Note: this proc does not exist while using the JS backend.

  Source   Edit
func unicodeLetter(): Peg {.inline, ...raises: [], tags: [].}
constructs the PEG \letter which matches any Unicode letter.   Source   Edit
func unicodeLower(): Peg {.inline, ...raises: [], tags: [].}
constructs the PEG \lower which matches any Unicode lowercase letter.   Source   Edit
func unicodeTitle(): Peg {.inline, ...raises: [], tags: [].}
constructs the PEG \title which matches any Unicode title letter.   Source   Edit
func unicodeUpper(): Peg {.inline, ...raises: [], tags: [].}
constructs the PEG \upper which matches any Unicode uppercase letter.   Source   Edit
func unicodeWhitespace(): Peg {.inline, ...raises: [], tags: [].}
constructs the PEG \white which matches any Unicode whitespace character.   Source   Edit

Iterators

iterator findAll(s: string; pattern: Peg; env: proc (s: string): string = nil;
                 start = 0): string {....raises: [Exception], tags: [RootEffect].}
yields all matching substrings of s that match pattern.   Source   Edit
iterator items(p: Peg): Peg {.inline, ...raises: [], tags: [].}
Yields the child nodes of a Peg variant object where present.   Source   Edit
iterator pairs(p: Peg): (int, Peg) {.inline, ...raises: [], tags: [].}
Yields the indices and child nodes of a Peg variant object where present.   Source   Edit
iterator split(s: string; sep: Peg; env: proc (s: string): string = nil): string {.
    ...raises: [Exception], tags: [RootEffect].}

Splits the string s into substrings.

Substrings are separated by the PEG sep. Examples:

for word in split("00232this02939is39an22example111", peg"\d+"):
  writeLine(stdout, word)

Results in:

"this"
"is"
"an"
"example"
  Source   Edit

Templates

template `=~`(s: string; pattern: Peg): bool
This calls match with an implicit declared matches array that can be used in the scope of the =~ call:
if line =~ peg"\s* {\w+} \s* '=' \s* {\w+}":
  # matches a key=value pair:
  echo("Key: ", matches[0])
  echo("Value: ", matches[1])
elif line =~ peg"\s*{'#'.*}":
  # matches a comment
  # note that the implicit ``matches`` array is different from the
  # ``matches`` array of the first branch
  echo("comment: ", matches[0])
else:
  echo("syntax error")
  Source   Edit
template digits(): Peg
expands to charset({'0'..'9'})   Source   Edit
template eventParser(pegAst, handlers: untyped): (
    proc (s: string; env: proc (s: string): string): int)
Generates an interpreting event parser proc according to the specified PEG AST and handler code blocks. The proc can be called with a string to be parsed and will execute the handler code blocks whenever their associated grammar element is matched.

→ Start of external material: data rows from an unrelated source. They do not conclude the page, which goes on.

/-- Over a run of completed steps in which no FX15 executes, DT falls by the number of ticks supplied,
down to 0 and no further; and over one in which no FX18 executes, so does ST. Steps without a tick,
however many, change neither (decision D20, log 23, conflict C8). That the ticks are those of the
states' own inputs is the model's (log 2). -/
def Obligations.TimersFallByTheTicksOfARun : Prop :=
  (∀ (s t : State) (ticks : List Bool),
    Steps (fun u => ∀ x, u.nextInstr ≠ some (.ldDTVx x)) s ticks t →
    t.dt.toNat = s.dt.toNat - ticks.count true) ∧
  (∀ (s t : State) (ticks : List Bool),
    Steps (fun u => ∀ x, u.nextInstr ≠ some (.ldSTVx x)) s ticks t →
    t.st.toNat = s.st.toNat - ticks.count true)

/-- The random byte is read by CXNN alone: every other instruction does the same whatever inputs the
host has supplied. The queue of inputs is the model's (log 2). -/
def Obligations.OnlyRndReadsTheHostInputs : Prop :=
  ∀ (i : Instr) (s t : State) (l : List StepInput) (k : Nat), (∀ x nn, i ≠ .rnd x nn) →
    exec i s = .next t →
    exec i { s with inputs := l, stepNo := k } = .next { t with inputs := l, stepNo := k }

/-- Which instructions may change each special register and memory: I by ANNN, FX1E, FX29; the stack by
2NNN and 00EE; DT by FX15; ST by FX18; waiting by FX15 (decision D23, log 25); dirty by DXYN and 00E0;
the display by the same two; memory by FX33 and FX55. The frames change only by 00E0 (the list of
frames is the model's, log 3; the tick is no instruction). No instruction changes the parameters (their
place in State is the model's, log 1). -/
def Obligations.SpecialStateHasTheListedWriters : Prop :=
  ∀ (i : Instr) (s t : State), exec i s = .next t →
    (t.i ≠ s.i → (∃ a, i = .ldI a) ∨ (∃ x, i = .addIVx x) ∨ (∃ x, i = .ldFVx x)) ∧
    (t.stack ≠ s.stack → i = .ret ∨ ∃ a, i = .call a) ∧
    (t.dt ≠ s.dt → ∃ x, i = .ldDTVx x) ∧
    (t.st ≠ s.st → ∃ x, i = .ldSTVx x) ∧
    (t.waiting ≠ s.waiting → ∃ x, i = .ldDTVx x) ∧
    (t.dirty ≠ s.dirty → i = .cls ∨ ∃ x y n, i = .drw x y n) ∧
    (t.disp ≠ s.disp → i = .cls ∨ ∃ x y n, i = .drw x y n) ∧
    (t.frames ≠ s.frames → i = .cls) ∧
    (t.mem ≠ s.mem → (∃ x, i = .ldBVx x) ∨ ∃ x, i = .ldMemVx x) ∧
    t.cfg = s.cfg

/-- Which instructions may change a V register: those that name it as x, FX65 for the registers up to x,
and for VF the five flag instructions and DXYN. -/
def Obligations.RegistersHaveTheListedWriters : Prop :=
  ∀ (i : Instr) (s t : State) (k : RegIx), exec i s = .next t → t.reg k ≠ s.reg k →
    (∃ nn, i = .ldImm k nn) ∨ (∃ nn, i = .addImm k nn) ∨ (∃ nn, i = .rnd k nn) ∨
    (∃ y, i = .ldReg k y ∨ i = .orReg k y ∨ i = .andReg k y ∨ i = .xorReg k y ∨ i = .addReg k y ∨
      i = .subReg k y ∨ i = .subnReg k y) ∨
    i = .shr k ∨ i = .shl k ∨ i = .ldVxDT k ∨ i = .ldVxK k ∨
    (∃ x, k ≤ x ∧ i = .ldVxMem x) ∨
    (k = regF ∧ ((∃ x y, i = .addReg x y ∨ i = .subReg x y ∨ i = .subnReg x y) ∨
      (∃ x, i = .shr x ∨ i = .shl x) ∨ ∃ x y n, i = .drw x y n))

/-! ### Control flow -/

/-- R100: RET raises StackUnderflow on an empty stack and changes nothing else; otherwise it pops the top
and goes there, with no further advance. -/
def Obligations.RetPopsOrUnderflows : Prop :=
  decode 0x00EE#16 = .instr .ret ∧
  ∀ s : State,
    (s.stack = [] → exec .ret s = .next (s.fatalWith .stackUnderflow)) ∧
    (∀ rest a, s.stack = rest ++ [a] →
      ∃ t, exec .ret s = .next t ∧ t.pc = a ∧ t.stack = rest ∧ Frame [.stack] s t)

/-- R101: every class-0 word but 0000, 00E0 and 00EE is SYS, whose nnn is ignored: the next pc is pc + 2
and nothing else changes. 0000 is the null word. -/
def Obligations.SysOnlyAdvancesPc : Prop :=
  decode 0x0000#16 = .null ∧
  (∀ w : Word, fieldC w = 0 → w ≠ 0x0000#16 → w ≠ 0x00E0#16 → w ≠ 0x00EE#16 →
    decode w = .instr (.sys (fieldNNN w))) ∧
  ∀ (nnn : Addr12) (s : State),
    ∃ t, exec (.sys nnn) s = .next t ∧ t.pc = s.pc + 2 ∧ Frame [] s t

/-- R102: JP raises SelfJump when nnn is the jump's own address and changes nothing else; otherwise the
next pc is nnn. -/
def Obligations.JpJumpsOrSelfJumps : Prop :=
  (∀ w : Word, fieldC w = 0x1 → decode w = .instr (.jp (fieldNNN w))) ∧
  ∀ (nnn : Addr12) (s : State),
    (nnn.toNat = s.pc → exec (.jp nnn) s = .next (s.fatalWith .selfJump)) ∧
    (nnn.toNat ≠ s.pc →
      ∃ t, exec (.jp nnn) s = .next t ∧ t.pc = nnn.toNat ∧ Frame [] s t)

/-- CALL pushes pc + 2 (decision D7, conflict C3) and goes to nnn; on a stack that already holds a finite
STACK_LIMIT it raises StackOverflow instead (decision D8). A call to itself is no SelfJump (D29). -/
def Obligations.CallPushesTheReturnAddress : Prop :=
  ∀ (nnn : Addr12) (s : State),
    ((∀ l, s.cfg.stackLimit = some l → s.stack.length < l) →
      ∃ t, exec (.call nnn) s = .next t ∧ t.pc = nnn.toNat ∧ t.stack = s.stack ++ [s.pc + 2] ∧
        Frame [.stack] s t) ∧
    (∀ l, s.cfg.stackLimit = some l → l ≤ s.stack.length →
      exec (.call nnn) s = .next (s.fatalWith .stackOverflow))

/-- A RET executed with the stack as a CALL left it resumes at the word after the call, with the stack
as before the call, whatever else the subroutine changed (decision D7). -/
def Obligations.RetResumesAfterTheCall : Prop :=
  ∀ (nnn : Addr12) (s u v : State), exec (.call nnn) s = .next u → u.status = .running →
    s.status = .running → v.stack = u.stack →
    ∃ t, exec .ret v = .next t ∧ t.pc = s.pc + 2 ∧ t.stack = s.stack

/-- R106, R107: SE Vx, nn skips when Vx equals nn and SNE Vx, nn when it does not; a skip adds 4 to pc
and any other execution 2. Nothing else changes. -/
def Obligations.ImmediateSkips : Prop :=
  (∀ w : Word, fieldC w = 0x3 → decode w = .instr (.seImm (fieldX w) (fieldNN w))) ∧
  (∀ w : Word, fieldC w = 0x4 → decode w = .instr (.sneImm (fieldX w) (fieldNN w))) ∧
  ∀ (x : RegIx) (nn : Byte) (s : State),
    (∃ t, exec (.seImm x nn) s = .next t ∧ Frame [] s t ∧
      (s.reg x = nn → t.pc = s.pc + 4) ∧ (s.reg x ≠ nn → t.pc = s.pc + 2)) ∧
    (∃ t, exec (.sneImm x nn) s = .next t ∧ Frame [] s t ∧
      (s.reg x ≠ nn → t.pc = s.pc + 4) ∧ (s.reg x = nn → t.pc = s.pc + 2))

/-- SE Vx, Vy and SNE Vx, Vy: the same with two registers, for every value of the ignored n of classes 5
and 9 (decision D10). -/
def Obligations.RegisterSkips : Prop :=
  (∀ w : Word, fieldC w = 0x5 → decode w = .instr (.seReg (fieldX w) (fieldY w))) ∧
  (∀ w : Word, fieldC w = 0x9 → decode w = .instr (.sneReg (fieldX w) (fieldY w))) ∧
  ∀ (x y : RegIx) (s : State),
    (∃ t, exec (.seReg x y) s = .next t ∧ Frame [] s t ∧
      (s.reg x = s.reg y → t.pc = s.pc + 4) ∧ (s.reg x ≠ s.reg y → t.pc = s.pc + 2)) ∧
    (∃ t, exec (.sneReg x y) s = .next t ∧ Frame [] s t ∧
      (s.reg x ≠ s.reg y → t.pc = s.pc + 4) ∧ (s.reg x = s.reg y → t.pc = s.pc + 2))

/-- JP V0, nnn goes to V0 + nnn, a sum that is not reduced (decision D4), its own address included
(decision D29). -/
def Obligations.JpV0AddsTheOffset : Prop :=
  ∀ (nnn : Addr12) (s : State),
    ∃ t, exec (.jpV0 nnn) s = .next t ∧ t.pc = (s.reg 0).toNat + nnn.toNat ∧ Frame [] s t

/-! ### ALU -/

/-- R131: LD Vx, nn. -/
def Obligations.LoadImmediate : Prop :=
  (∀ w : Word, fieldC w = 0x6 → decode w = .instr (.ldImm (fieldX w) (fieldNN w))) ∧
  ∀ (x : RegIx) (nn : Byte) (s : State),
    ∃ t, exec (.ldImm x nn) s = .next t ∧ t.reg x = nn ∧ RegsKept [x] s t ∧ t.pc = s.pc + 2 ∧
      Frame [.regs] s t

/-- R132: ADD Vx, nn, modulo 256, with no flag even on carry. -/
def Obligations.AddImmediateWraps : Prop :=
  (∀ w : Word, fieldC w = 0x7 → decode w = .instr (.addImm (fieldX w) (fieldNN w))) ∧
  ∀ (x : RegIx) (nn : Byte) (s : State),
    ∃ t, exec (.addImm x nn) s = .next t ∧
      (t.reg x).toNat = ((s.reg x).toNat + nn.toNat) % 256 ∧ RegsKept [x] s t ∧
      t.pc = s.pc + 2 ∧ Frame [.regs] s t

/-- R133: LD Vx, Vy. -/
def Obligations.CopyRegister : Prop :=
  (∀ w : Word, fieldC w = 0x8 → fieldN w = 0x0#4 →
    decode w = .instr (.ldReg (fieldX w) (fieldY w))) ∧
  ∀ (x y : RegIx) (s : State),
    ∃ t, exec (.ldReg x y) s = .next t ∧ t.reg x = s.reg y ∧ RegsKept [x] s t ∧
      t.pc = s.pc + 2 ∧ Frame [.regs] s t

It returns -1 if the string does not match, else the length of the total match. The following example code evaluates an arithmetic expression defined by a simple PEG:
import strutils, pegs

let
  pegAst = """
Expr    <- Sum
Sum     <- Product (('+' / '-')Product)*
Product <- Value (('*' / '/')Value)*
Value   <- [0-9]+ / '(' Expr ')'
  """.peg
  txt = "(5+3)/2-7*22"

var
  pStack: seq[string] = @[]
  valStack: seq[float] = @[]
  opStack = ""
let
  parseArithExpr = pegAst.eventParser:
    pkNonTerminal:
      enter:
        pStack.add p.nt.name
      leave:
        pStack.setLen pStack.high
        if length > 0:
          let matchStr = s.substr(start, start+length-1)
          case p.nt.name
          of "Value":
            try:
              valStack.add matchStr.parseFloat
              echo valStack
            except ValueError:
              discard
          of "Sum", "Product":
            try:
              let val = matchStr.parseFloat
            except ValueError:
              if valStack.len > 1 and opStack.len > 0:
                valStack[^2] = case opStack[^1]
                of '+': valStack[^2] + valStack[^1]
                of '-': valStack[^2] - valStack[^1]
                of '*': valStack[^2] * valStack[^1]
                else: valStack[^2] / valStack[^1]
                valStack.setLen valStack.high
                echo valStack
                opStack.setLen opStack.high
                echo opStack
    pkChar:
      leave:
        if length == 1 and "Value" != pStack[^1]:
          let matchChar = s[start]
          opStack.add matchChar
          echo opStack

let pLen = parseArithExpr(txt)

The handlers parameter consists of code blocks for PegKinds, which define the grammar elements of interest. Each block can contain handler code to be executed when the parser enters and leaves text matching the grammar element. An enter handler can access the specific PEG AST node being matched as p, the entire parsed string as s and the position of the matched text segment in s as start. A leave handler can access p, s, start and also the length of the matched text segment as length. For an unsuccessful match, the enter and leave handlers will be executed, with length set to -1.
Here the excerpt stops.